Data to process section start

/-- DIGEST is the only command that stores (20_memory.md R59). -/
theorem exec_memory {i : Instr} {s t : State} (h : exec i s = .next t) :
    (i = .digest ∧ t = s.storeBytes s.digestCells) ∨ (t.mem = s.mem ∧ t.rivals = s.rivals) := by
  obtain ⟨rfl, rfl⟩ | ⟨rfl, rfl⟩ | ⟨rfl, rfl⟩ | ⟨rfl, rfl⟩ | ⟨n, rfl, -, rfl⟩ | ⟨n, rfl, -, -, rfl⟩ |
    ⟨n, rfl, -, rfl⟩ | ⟨rfl, -, rfl⟩ | ⟨rfl, -, rfl⟩ := exec_cases h
  on_goal 9 => exact .inl ⟨rfl, rfl⟩
  all_goals exact .inr ⟨rfl, rfl⟩

/-- A command adds no store of another agent to those in progress. -/
theorem exec_rivals_subset {i : Instr} {s t : State} (h : exec i s = .next t) : t.rivals ⊆ s.rivals := by
  obtain ⟨-, rfl⟩ | ⟨-, hr⟩ := exec_memory h
  · exact State.storeBytes_rivals_subset _ s
  · exact hr ▸ List.Subset.refl _

/-! ### What each event stores -/

/-- Event e, taken in s, may store to address a. -/
inductive StoresAt (s : State) (a : Word) : Event → Prop
  /-- DIGEST stores to its four addresses. -/
  | digest (ha : ∃ k < 4, a = s.OP0 + BitVec.ofNat 32 k) : StoresAt s a (.write cmdIndex (encode .digest))
  /-- So may a DIGEST that reset abandons (70_reset_and_hazards.md R221). -/
  | abandoned (ha : ∃ k < 4, a = s.OP0 + BitVec.ofNat 32 k) : StoresAt s a (.resetDuring (encode .digest))
  /-- The host stores by its own path. -/
  | host (b : Byte) : StoresAt s a (.store a b)
  /-- A store of another agent that overlaps a CMD write or an abandoned command is complete with it (log 6, log 9). -/
  | overlapping {e : Event} (he : ∃ w, e = .write cmdIndex w ∨ e = .resetDuring w) (ha : ∃ r ∈ s.rivals, r.1 = a) :
      StoresAt s a e

/-- What execute(w), with the overlapping stores complete, does to memory. -/
theorem execute_settle_storedWithin {w : Word} {s u : State} (h : execute w s = .next u) :
    Memory.StoredWithin (StoresAt s · (.write cmdIndex w)) s.mem u.settle.mem := by
  have lands (hsub : u.rivals ⊆ s.rivals) : ∀ r ∈ u.rivals, StoresAt s r.1 (.write cmdIndex w) :=
    fun r hr => .overlapping ⟨w, .inl rfl⟩ ⟨r, hsub hr, rfl⟩
  cases hw : decode w with
  | error r =>
    cases (execute_illegal hw s).symm.trans h
    exact State.settle_storedWithin (lands (List.Subset.refl _))
  | ok i =>
    rw [execute_legal hw] at h
    have hset := State.settle_storedWithin (P := (StoresAt s · (.write cmdIndex w))) (lands (exec_rivals_subset h))
    obtain ⟨rfl, rfl⟩ | ⟨hm, -⟩ := exec_memory h
    · obtain ⟨-, rfl⟩ := wf_and_encode_of_decode hw
      exact (State.storeBytes_storedWithin (fun c hc => .digest (State.digestCells_addr hc)) s).trans hset
    · exact hm ▸ hset

/-- What an abandoned command, with the overlapping stores complete, does to memory. -/
theorem abandon_settle_storedWithin (w : Word) (s : State) :
    Memory.StoredWithin (StoresAt s · (.resetDuring w)) s.mem (s.abandon w).settle.mem := by
  have lands {u : State} (hsub : u.rivals ⊆ s.rivals) : ∀ r ∈ u.rivals, StoresAt s r.1 (.resetDuring w) :=
    fun r hr => .overlapping ⟨w, .inr rfl⟩ ⟨r, hsub hr, rfl⟩
  unfold State.abandon
  split
  · next hw =>
    obtain ⟨-, rfl⟩ := wf_and_encode_of_decode hw
    exact (State.storeSome_storedWithin (fun c hc => .abandoned (State.digestCells_addr hc)) s).trans
      (State.settle_storedWithin (lands (State.storeSome_rivals_subset _ s)))
  · exact State.settle_storedWithin (lands (List.Subset.refl _))

/-- What one event does to memory. -/
theorem perform_storedWithin {e : Event} {s t : State} (h : perform e s = .next t) :
    Memory.StoredWithin (StoresAt s · e) s.mem t.mem := by
  cases e with
  | read i => cases h; exact .refl _
  | write i v =>
    by_cases hi : i = cmdIndex
    · subst hi
      rw [perform_write, portWrite_cmd] at h
      obtain ⟨u, hu, rfl⟩ := settled_cases h
      exact execute_settle_storedWithin hu
    · cases (portWrite_reg hi v s).symm.trans h
      obtain ⟨x0, x1, x2, st, hw⟩ := s.writeReg_frame i v
      exact hw ▸ .refl _
  | reset => cases h; exact .refl _
  | resetDuring w => cases h; exact abandon_settle_storedWithin w s
  | store a b => cases h; exact .write s.mem (.host b) b
  | race a b => cases h; exact .refl _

Data to process section end

- [What to do]
Set down the line that contains "v s).symm.trans h" exactly. Do the same for each later line of the data, through the end, and add nothing.

- [Result of the task]
    · cases (portWrite_reg hi v s).symm.trans h
      obtain ⟨x0, x1, x2, st, hw⟩ := s.writeReg_frame i v
      exact hw ▸ .refl _
  | reset => cases h; exact .refl _
  | resetDuring w => cases h; exact abandon_settle_storedWithin w s
  | store a b => cases h; exact .write s.mem (.host b) b
  | race a b => cases h; exact .refl _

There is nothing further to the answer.